Не закончив молиться, он покинул церковь еще более потрясенный, чем когда вошел в нее.
Бледный и дрожащий, он вернулся в дом хозяина своей фирмы. Подавленность Мариуса была настолько сильной, настолько очевидной, что его сочли больным и вызвали врача; тот обнаружил у него сильный жар. Его уложили в постель; но, даже оказавшись в одиночестве в своей маленькой комнате, он и не помышлял написать девушке, ибо был уверен, что, испытывая законное негодование, она, по меньшей мере, отошлет ему письмо, даже не прочитав его.
Между тем г-ну Кумбу не пришлось пускать в ход свой талант по обращению с огнестрельным оружием: г-н Риуф и его сестра не появились у ворот деревенского домика.
Как-то вечером г-н Кумб получил от своего молодого соседа вежливое письмо: выражая почтительность возрасту бывшего грузчика, тот признавал свои ошибки и просил забыть о них.

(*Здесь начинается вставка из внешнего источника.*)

-- ==== Sys2Proof/Laws/Tick.lean ====
section
/-! SUPPORT. How the micro-step machine follows the sequencer's waits (00_scope R8, 10_state R27). -/

namespace Sys2Proof.Machine

theorem ticks_add {n m : Nat} {s u : State} (h : ticks n s = .next u) : ticks (n + m) s = ticks m u := by
  induction n generalizing s with
  | zero => cases h; simp
  | succ n ih =>
    rw [Nat.succ_add]
    simp only [ticks] at h ⊢
    cases ht : tick s <;> simp only [ht] at h ⊢
    · exact ih h
    · cases h
    · cases h

theorem ticks_snoc {n : Nat} {s w t : State} (h : ticks n s = .next w) (ht : tick w = .next t) :
    ticks (n + 1) s = .next t := by
  rw [ticks_add h]; simp [ticks, ht]

/-- The converter's step and the schedule do not see each other. -/
theorem converterStep_setTurns (v : Code) (s : State) (ts : Schedule) :
    converterStep v (s.setTurns ts) = (converterStep v s).setTurns ts := by
  cases h : s.adcState <;> simp [converterStep, h, State.setTurns, State.record, State.adcToDone]

/-- What the controller finds at its turn does not depend on the schedule the state held, only on the one it waits on. -/
theorem awaitTurn_setTurns (ts us : Schedule) (s : State) : awaitTurn ts (s.setTurns us) = awaitTurn ts s := by
  induction ts using Schedule.wait_induction generalizing s with
  | h ts ih =>
    rw [awaitTurn_next, awaitTurn_next]
    rcases hn : ts.next with ⟨a, rest⟩
    cases a with
    | controller => rfl
    | converter v => simp only [converterStep_setTurns]; exact ih v rest hn _
    | reset k => rfl

/-- The ticks up to the end of a wait: at the last of them the controller takes its micro-step, or a reset lands. -/
theorem ticks_awaitTurn (s : State) :
    match awaitTurn s.turns s with
    | .go u => ∃ n w, ticks n s = .next w ∧ tick w = controllerMicro u
    | .aborted u => ∃ n, ticks n s = .next u := by
  generalize hts : s.turns = ts
  induction ts using Schedule.wait_induction generalizing s with
  | h ts ih =>
    rw [awaitTurn_next]
    rcases hn : ts.next with ⟨a, rest⟩
    cases a with
    | controller => exact ⟨0, s, rfl, by simp [tick, hts, hn]⟩
    | reset k => exact ⟨1, by simp [ticks, tick, hts, hn]⟩
    | converter v =>
      have e : tick s = .next (converterStep v (s.setTurns rest)) := by simp [tick, hts, hn]
      have hi := ih v rest hn (converterStep v (s.setTurns rest))
        (by rw [converterStep_setTurns, State.setTurns_turns])
      rw [converterStep_setTurns, awaitTurn_setTurns, ← converterStep_setTurns] at hi
      simp only
      split at hi
      · obtain ⟨n, w, h1, h2⟩ := hi
        exact ⟨n + 1, w, by rw [ticks, e]; exact h1, h2⟩
      · obtain ⟨n, h1⟩ := hi
        exact ⟨n + 1, by rw [ticks, e]; exact h1⟩

theorem ticks_awaitTurn_go {s u : State} (h : awaitTurn s.turns s = .go u) :
    ∃ n w, ticks n s = .next w ∧ tick w = controllerMicro u := by
  simpa [h] using ticks_awaitTurn s

theorem ticks_awaitTurn_aborted {s u : State} (h : awaitTurn s.turns s = .aborted u) : ∃ n, ticks n s = .next u := by
  simpa [h] using ticks_awaitTurn s

theorem microAt_mem {i : Instr} {ms : Nat} {m : MicroStep} (h : microAt i ms = some m) : m ∈ bodyOf i := by
  rw [microAt_eq] at h
  exact restOf_subset (List.mem_of_getElem? h)

end Sys2Proof.Machine
end

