/-- With nothing scheduled, and with the completion of every later pass (the endless schedule's own). -/
theorem witness_SampleHoldsUntilCompletion :
    done700.ready = true ∧ done700.inited = true ∧ done700.adcState ≠ .busy ∧ quiet 3 done700.turns = true
    ∧ quiet 1 .silent = true
    ∧ Schedule.begins ⟨[], .cycle [.converter 5#10, .controller, .controller]⟩ [.converter 5#10]
        ⟨[.controller, .controller, .controller], .cycle [.converter 5#10, .controller, .controller]⟩
    ∧ quiet 3 ⟨[.controller, .controller, .controller], .cycle [.converter 5#10, .controller, .controller]⟩ = true :=
  ⟨by decide, by decide, by decide, by decide, by decide, ⟨rfl, rfl⟩, by decide⟩

theorem witness_SampleMatchesThePortSequence :
    let s := { afterInit with turns := moves [.controller, .controller, .controller, .converter 300#10] }
    s.turns.begins [.controller, .controller, .controller, .converter 300#10] .silent ∧
    (moves [.controller, .controller, .converter 300#10, .controller, .controller, .controller]).begins
      [.controller, .controller, .converter 300#10, .controller, .controller, .controller] (Schedule.silent.drop 3) ∧
    s.ready = true ∧ s.inited = true ∧ s.adcState ≠ .busy ∧ quiet 3 .silent = true ∧
    ∃ a b t, exec .adstart s = .next a ∧ tick a = .next b ∧ exec .adread b = .next t :=
  ⟨Schedule.begins_after _ _, Schedule.begins_after _ _, by decide, by decide, by decide, by decide, _, _, _, rfl, rfl,
    rfl⟩

theorem witness_LdrawFollowsItsRule :
    State.reset.ready = true ∧ quiet 3 State.reset.turns = true
    ∧ (0x9400#16 : Word).extractLsb' 12 4 = 0x9#4 ∧ (0x9400#16 : Word).extractLsb' 10 2 ≠ 0#2 := by decide

/-- RAW written, at both ends of its range; RAW unwritten. -/
theorem witness_MapFollowsItsRule :
    let s := { State.reset with raw := some 1023#10 }
    s.ready = true ∧ quiet 3 s.turns = true ∧ s.raw = some 1023#10
      ∧ { State.reset with raw := some 0#10 }.raw = some 0#10 ∧ State.reset.ready = true ∧ State.reset.raw = none
      ∧ (0xA001#16 : Word).extractLsb' 12 4 = 0xA#4 ∧ (0xA001#16 : Word) ≠ 0xA000#16 := by
  decide

theorem witness_LdpatFollowsItsRule :
    State.reset.ready = true ∧ quiet 3 State.reset.turns = true
    ∧ (0xB100#16 : Word).extractLsb' 12 4 = 0xB#4 ∧ (0xB100#16 : Word).extractLsb' 8 4 ≠ 0#4 := by decide

theorem witness_ShiftoutCompletes :
    loaded.ready = true ∧ loaded.inited = true ∧ loaded.pattern = some 0x0B#8 ∧ quiet 45 loaded.turns = true := by decide

/-- With a conversion that completes inside the shift-out. -/
theorem witness_SettledShiftoutShowsThePattern :
    let s := { loaded with adcState := .busy, turns := moves [.controller, .controller, .converter 5#10] }
    noReset s.turns ∧ s.ready = true ∧ s.inited = true ∧ s.pattern = some 0x0B#8 ∧ s.settled = true :=
  ⟨moves_noReset (by simp), by decide⟩

theorem witness_ShiftoutMakesEightPulsesAndALatch :
    let s := { loaded with history := [.init, .line .srclk true, .line .srclk false] }
    s.ready = true ∧ s.inited = true ∧ s.pattern = some 0x0B#8 ∧ quiet 45 s.turns = true
      ∧ lineLevel .srclk s.history = false ∧ lineLevel .rclk s.history = false := by decide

Господину Кумбу недоставало благородства, как недоставало ему и того великодушия, что велит человеку забывать нанесенные ему оскорбления, а ведь отмирание таких свойств души вовсе не проходит безнаказанно. Будучи далеким от мысли увидеть в такого рода поступке благородное и честное признание, достойным образом искупавшее совершенную ошибку, г-н Кумб вообразил, что это письмо было подсказано его угрозами, ибо он не сомневался, что Мариус был их честным выразителем. С тех пор как г-н Кумб ощутил в себе некие воинственные поползновения, он несколько ревновал к роли, какую тот, кого он считал еще юнцом, сыграл в этом деле, и теперь был вполне удовлетворен, встав, по меньшей мере, вровень с Мариусом.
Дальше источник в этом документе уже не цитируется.